Data excerpts:
/-- Inputs, contactors and resets of the safety island (R432, R436, R438).
It rests on the model's own choices in log 282. -/
def Obligations.IslandInputsAndContactors : Prop :=
  (∀ s (n : Fin 32), s.islRun = true → s.get (F.SAF_SI_STATE n) = 3 → s.discT n ≤ nth s.saf.dcnt n 0 + 1 → Does (.discrepancyLock n) s fun t =>
    t.get (F.SAF_SI_STATE n) = 4 ∧ t.bit F.SAF_INLOCK_SI n = true ∧ t.bit F.SAF_DEMAND_SI n = true ∧ t.pended 178 ∧
    OnlyWordsEv [(F.SAF_SI_STATE n).off, F.SAF_INLOCK_SI.off, F.SAF_DEMAND_SI.off] s t) ∧
  (∀ s (m : Fin 16), s.islRun = true → s.coTfb m ≤ (s.con m).t + 1 → s.coSt m = 3 → (s.con m).closed = false → Does (.contactorFeedbackTimeout m) s fun t =>
    t.coSt m = 8 ∧ t.get (F.SAF_CO_AUX_LCAUSE m) = 2 ∧ t.bit F.SAF_CO_LOCK_LOCK m = true ∧ t.bit F.SAF_CO_OUT_OUT m = false ∧ t.pended 179 ∧
    OnlyWordsEv [(F.SAF_CO_AUX_STATE m).off, F.SAF_CO_LOCK_LOCK.off, F.SAF_CO_OUT_OUT.off, F.SAF_AVAIL_AVAIL.off] s t) ∧
  (∀ s (m : Fin 16), s.islRun = true → s.coTfb m ≤ (s.con m).t + 1 → (s.coSt m = 6 ∨ s.coSt m = 7) → (s.con m).open 3 = false →
    Does (.contactorFeedbackTimeout m) s fun t => t.coSt m = 8 ∧ t.get (F.SAF_CO_AUX_LCAUSE m) = 2 ∧ t.bit F.SAF_CO_LOCK_LOCK m = true ∧ t.pended 179) ∧
  (∀ s (m : Fin 16), s.islRun = true → s.coSt m = 5 → s.get (F.SAF_CO_AUX_DELAY m) ≤ (s.con m).t + 1 → Does (.cat1DelayExpiry m) s fun t =>
    t.coSt m = 6 ∧ (t.con m).cmd = false ∧ t.bit F.SAF_CO_OUT_OUT m = false ∧
    OnlyWords [(F.SAF_CO_AUX_STATE m).off, F.SAF_CO_OUT_OUT.off, F.SAF_AVAIL_AVAIL.off] s t) ∧
  (∀ s (r : Fin 4) (m : Fin 16), s.islRun = true → s.bit F.SAF_RSTCFG_EN r = true → s.pressOk (nth s.saf.press r 0) = true → bitOf (s.rstTargets r) m = true →
    (s.coSt m = 1 ∨ s.coSt m = 8) → s.stopDemand (s.get F.SAF_CO_LOCK_LOCK) m = false → (s.con m).open 3 = true → s.flag (F.SAF_CO_AUX_OUT m) = false →
    Does (.resetInputRelease r) s fun t => t.coSt m = 2 ∧ t.get (F.SAF_CO_AUX_LCAUSE m) = 0 ∧ t.bit F.SAF_CO_LOCK_LOCK m = false ∧ t.pended 181 ∧
      nth t.saf.press r 0 = 0) ∧
  (∀ s (r : Fin 4), s.islRun = true → s.bit F.SAF_RSTCFG_EN r = true → max 1 (s.get F.SAF_RSTCFG_MAXP) * 100 ≤ nth s.saf.press r 0 →
    Does (.resetInputStuck r) s fun t => t.bit F.SAF_RSTSTAT_STUCK r = true ∧ OnlyWords [F.SAF_RSTSTAT_STUCK.off] s t) ∧
  (∀ s (mask : BitVec 16) (m : Fin 16), s.islRun = true → bitOf mask.toNat m = true → s.flag (F.SAF_CO_CFG_HOSTRST m) = true →
    (s.coSt m = 1 ∨ s.coSt m = 8) → s.stopDemand (s.get F.SAF_CO_LOCK_LOCK) m = false → (s.con m).open 3 = true → s.flag (F.SAF_CO_AUX_OUT m) = false →
    Does (.safHostReset mask) s fun t => t.coSt m = 2 ∧ t.get (F.SAF_CO_AUX_LCAUSE m) = 0 ∧ t.bit F.SAF_CO_LOCK_LOCK m = false ∧ t.pended 181) ∧
  (∀ s (mask : BitVec 16) (m : Fin 16), s.islRun = false → s.saf.once.contains 188 = false → bitOf mask.toNat m = true →
    s.flag (F.SAF_CO_CFG_HOSTRST m) = true → Does (.safHostReset mask) s fun t =>
      t.flag F.SAF_ERR_RSTREF = true ∧ t.pended 188 ∧ OnlyWordsEv [F.SAF_ERR_RSTREF.off] s t) ∧
  (∀ s (r : Fin 4), s.islRun = true → s.bit F.SAF_RSTCFG_EN r = true → s.saf.press.length = 4 → Does (.resetInputRelease r) s fun t =>
    nth t.saf.press r 0 = 0 ∧ (s.pressOk (nth s.saf.press r 0) = false → t.regs = s.regs ∧ t.saf.co = s.saf.co)) ∧
  (∀ s (mask : BitVec 16) (m : Fin 16), s.islRun = true → s.saf.once.contains 188 = false → bitOf mask.toNat m = true →
    s.flag (F.SAF_CO_CFG_HOSTRST m) = true → s.coSt m ≠ 1 → s.coSt m ≠ 8 → Does (.safHostReset mask) s fun t =>
      t.flag F.SAF_ERR_RSTREF = true ∧ t.pended 188 ∧ t.coSt m = s.coSt m)

/-- Safe telegrams (R440 to R444): a PDU formed and sent, a PDU accepted or counted, a missing copy, the watchdog and the reset of a
mismatch.
It rests on the model's own choices in logs 284 and 286. -/
def Obligations.SafeTelegrams : Prop :=
  (∀ s (c : Fin 8), s.saf.conn.length = 8 → s.pduDue c (s.saf.count + 1) = true → Does (.safePduSend c) s fun t =>
    (t.conn c).next = ((s.conn c).next + 1) % 65536 ∧ (t.conn c).formed = some (s.saf.count + 1) ∧
    t.get (F.SAF_CONN_STAT_SEQ c) = (s.conn c).next % 65536 ∧
    (∀ n < 32, t.bit (F.SAF_CONN_PERMIT_PERMIT c) n = (s.get (F.SAF_SI_STATE n) == 1)) ∧
    OnlyWords [(F.SAF_CONN_STAT_SEQ c).off, (F.SAF_CONN_PERMIT_PERMIT c).off] s t) ∧
  (∀ s (c : Fin 8) (p : Fin 4), s.eth.ports.length = 4 → (s.port p).queues.length = 4 → s.pduDue c (s.saf.count + 1) = true → s.connNet c = 1 →
    s.ethActive 0 = some p.val → s.ethUp p = true → Does (.safePduSend c) s fun t => ∃ pdu : List Byte, pdu.length = 16 ∧
      beAt pdu 0 2 = s.get (F.SAF_CONN_CFG_CONNID c) ∧ beAt pdu 2 2 = (s.conn c).next % 65536 ∧ beAt pdu 10 2 = s.get (F.SAF_CONN_WDT_APP c) ∧
      beAt pdu 12 4 = s.pduChk c pdu ∧ nth (t.port p).queues 0 [] = nth (s.port p).queues 0 [] ++
        [beBytes 6 (s.get (F.SAF_CONN_MAC_HI_MAC c) * 2 ^ 32 + s.get (F.SAF_CONN_MAC_LO_MAC c)) ++
          beBytes 6 (s.get (F.ETH_MAC_HI_MAC p) * 2 ^ 32 + s.get (F.ETH_MAC_LO_MAC p)) ++ beBytes 2 0x88B5 ++ pdu ++ List.replicate 30 0#8]) ∧
  (∀ s (net : Fin 2) pdu at10 (c : Fin 8), s.saf.conn.length = 8 → s.islRun = true → s.flag (F.SAF_CONN_CFG_DIR c) = false →
    (s.get (F.SAF_CONN_STAT_STATE c) = 1 ∨ s.get (F.SAF_CONN_STAT_STATE c) = 3) → (s.conn c).fresh = true → (s.conn c).copy = none →
    beAt (padTo 16 pdu) 0 2 = s.get (F.SAF_CONN_CFG_CONNID c) → beAt (padTo 16 pdu) 12 4 = s.pduChk c (padTo 16 pdu) →
    bitOf (s.connNet c) net = true → Does (.safePduReceived net pdu at10) s fun t =>
      t.get (F.SAF_CONN_PERMIT_PERMIT c) = beAt (padTo 16 pdu) 4 4 ∧ t.get (F.SAF_CONN_RXAPP_APP c) = beAt (padTo 16 pdu) 10 2 ∧
      t.get (F.SAF_CONN_STAT_SEQ c) = beAt (padTo 16 pdu) 2 2 ∧ (t.conn c).age = 0 ∧ (t.conn c).fresh = false ∧
      t.get (F.SAF_CONN_STAT_STATE c) = (if 1 ≤ (s.conn c).news then 2 else s.get (F.SAF_CONN_STAT_STATE c))) ∧
  (∀ s (net : Fin 2) pdu at10 (c : Fin 8), s.islRun = true → s.flag (F.SAF_CONN_CFG_DIR c) = false → s.get (F.SAF_CONN_STAT_STATE c) ≠ 0 →
    beAt (padTo 16 pdu) 0 2 = s.get (F.SAF_CONN_CFG_CONNID c) → beAt (padTo 16 pdu) 12 4 ≠ s.pduChk c (padTo 16 pdu) →
    Does (.safePduReceived net pdu at10) s fun t => t.get (F.SAF_CONN_CNT0_CHKERR c) = satInc 65535 (s.get (F.SAF_CONN_CNT0_CHKERR c)) ∧
      t.get (F.SAF_CONN_PERMIT_PERMIT c) = s.get (F.SAF_CONN_PERMIT_PERMIT c) ∧ t.get (F.SAF_CONN_STAT_STATE c) = s.get (F.SAF_CONN_STAT_STATE c)) ∧
  (∀ s (c : Fin 8) k, s.saf.conn.length = 8 → (s.conn c).copy = some k → k.at10 + 500 < 100 * s.saf.ticks + 99 → k.net = 0 →
    Does (.copyWindowExpiry c) s fun t => (t.conn c).copy = none ∧ t.get (F.SAF_CONN_CNT1_MISSB c) = satInc 65535 (s.get (F.SAF_CONN_CNT1_MISSB c)) ∧
      OnlyWordsEv [(F.SAF_CONN_CNT1_MISSB c).off, (F.SAF_CONN_STAT_DEGB c).off] s t) ∧
  (∀ s (c : Fin 8), s.islRun = true → s.get (F.SAF_CONN_STAT_STATE c) = 2 → max 1 (s.get (F.SAF_CONN_WDT_WDT c)) ≤ (s.conn c).age + 1 →
    Does (.connectionWatchdogExpiry c) s fun t => t.get (F.SAF_CONN_STAT_STATE c) = 3 ∧ (t.conn c).news = 0 ∧ t.pended 183 ∧
      OnlyWordsEv [(F.SAF_CONN_STAT_STATE c).off] s t) ∧
  (∀ s (mask : BitVec 8), Does (.safConnrst mask) s fun t => ∀ c < 8, t.get (F.SAF_CONN_STAT_STATE c) =
    if s.get (F.SAF_CONN_STAT_STATE c) = 4 ∧ bitOf mask.toNat c = true then 1 else s.get (F.SAF_CONN_STAT_STATE c)) ∧
  (∀ s (net : Fin 2) pdu at10 (c : Fin 8) d, s.saf.conn.length = 8 → s.islRun = true → s.flag (F.SAF_CONN_CFG_DIR c) = false →
    1 ≤ s.get (F.SAF_CONN_STAT_STATE c) → s.get (F.SAF_CONN_STAT_STATE c) ≤ 3 → (s.conn c).fresh = false → (s.conn c).copy = none →
    beAt (padTo 16 pdu) 0 2 = s.get (F.SAF_CONN_CFG_CONNID c) → beAt (padTo 16 pdu) 12 4 = s.pduChk c (padTo 16 pdu) →
    bitOf (s.connNet c) net = true → d = (beAt (padTo 16 pdu) 2 2 + 65536 - s.get (F.SAF_CONN_STAT_SEQ c)) % 65536 → 0 < d → d < 32768 →
    Does (.safePduReceived net pdu at10) s fun t => t.get (F.SAF_CONN_PERMIT_PERMIT c) = beAt (padTo 16 pdu) 4 4 ∧
      t.get (F.SAF_CONN_RXAPP_APP c) = beAt (padTo 16 pdu) 10 2 ∧ t.get (F.SAF_CONN_STAT_SEQ c) = beAt (padTo 16 pdu) 2 2 ∧ (t.conn c).age = 0 ∧
      (t.conn c).news = (s.conn c).news + 1) ∧
  (∀ s (net : Fin 2) pdu at10 (c : Fin 8) d, s.islRun = true → s.flag (F.SAF_CONN_CFG_DIR c) = false →
    1 ≤ s.get (F.SAF_CONN_STAT_STATE c) → s.get (F.SAF_CONN_STAT_STATE c) ≤ 3 → (s.conn c).fresh = false →
    beAt (padTo 16 pdu) 0 2 = s.get (F.SAF_CONN_CFG_CONNID c) → beAt (padTo 16 pdu) 12 4 = s.pduChk c (padTo 16 pdu) →
    bitOf (s.connNet c) net = true → d = (beAt (padTo 16 pdu) 2 2 + 65536 - s.get (F.SAF_CONN_STAT_SEQ c)) % 65536 → 32768 ≤ d →
    Does (.safePduReceived net pdu at10) s fun t => t.get (F.SAF_CONN_CNT0_OLD c) = satInc 65535 (s.get (F.SAF_CONN_CNT0_OLD c)) ∧
      t.get (F.SAF_CONN_PERMIT_PERMIT c) = s.get (F.SAF_CONN_PERMIT_PERMIT c) ∧ t.conn c = s.conn c) ∧
  (∀ s (c : Fin 8) k, s.saf.conn.length = 8 → (s.conn c).copy = some k → k.at10 + 500 < 100 * s.saf.ticks + 99 → k.net = 1 →
    Does (.copyWindowExpiry c) s fun t => (t.conn c).copy = none ∧ t.get (F.SAF_CONN_CNT1_MISSA c) = satInc 65535 (s.get (F.SAF_CONN_CNT1_MISSA c)) ∧
      OnlyWordsEv [(F.SAF_CONN_CNT1_MISSA c).off, (F.SAF_CONN_STAT_DEGA c).off] s t)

* Task
Look above for the line containing "s.flag (F.SAF_CO_CFG_HOSTRST m) = true → s.coSt". Output from there through the line containing "t.get (F.SAF_CONN_STAT_SEQ c) = (s.conn", exactly and inclusively.

* Your response
    s.flag (F.SAF_CO_CFG_HOSTRST m) = true → s.coSt m ≠ 1 → s.coSt m ≠ 8 → Does (.safHostReset mask) s fun t =>
      t.flag F.SAF_ERR_RSTREF = true ∧ t.pended 188 ∧ t.coSt m = s.coSt m)

/-- Safe telegrams (R440 to R444): a PDU formed and sent, a PDU accepted or counted, a missing copy, the watchdog and the reset of a
mismatch.
It rests on the model's own choices in logs 284 and 286. -/
def Obligations.SafeTelegrams : Prop :=
  (∀ s (c : Fin 8), s.saf.conn.length = 8 → s.pduDue c (s.saf.count + 1) = true → Does (.safePduSend c) s fun t =>
    (t.conn c).next = ((s.conn c).next + 1) % 65536 ∧ (t.conn c).formed = some (s.saf.count + 1) ∧
    t.get (F.SAF_CONN_STAT_SEQ c) = (s.conn c).next % 65536 ∧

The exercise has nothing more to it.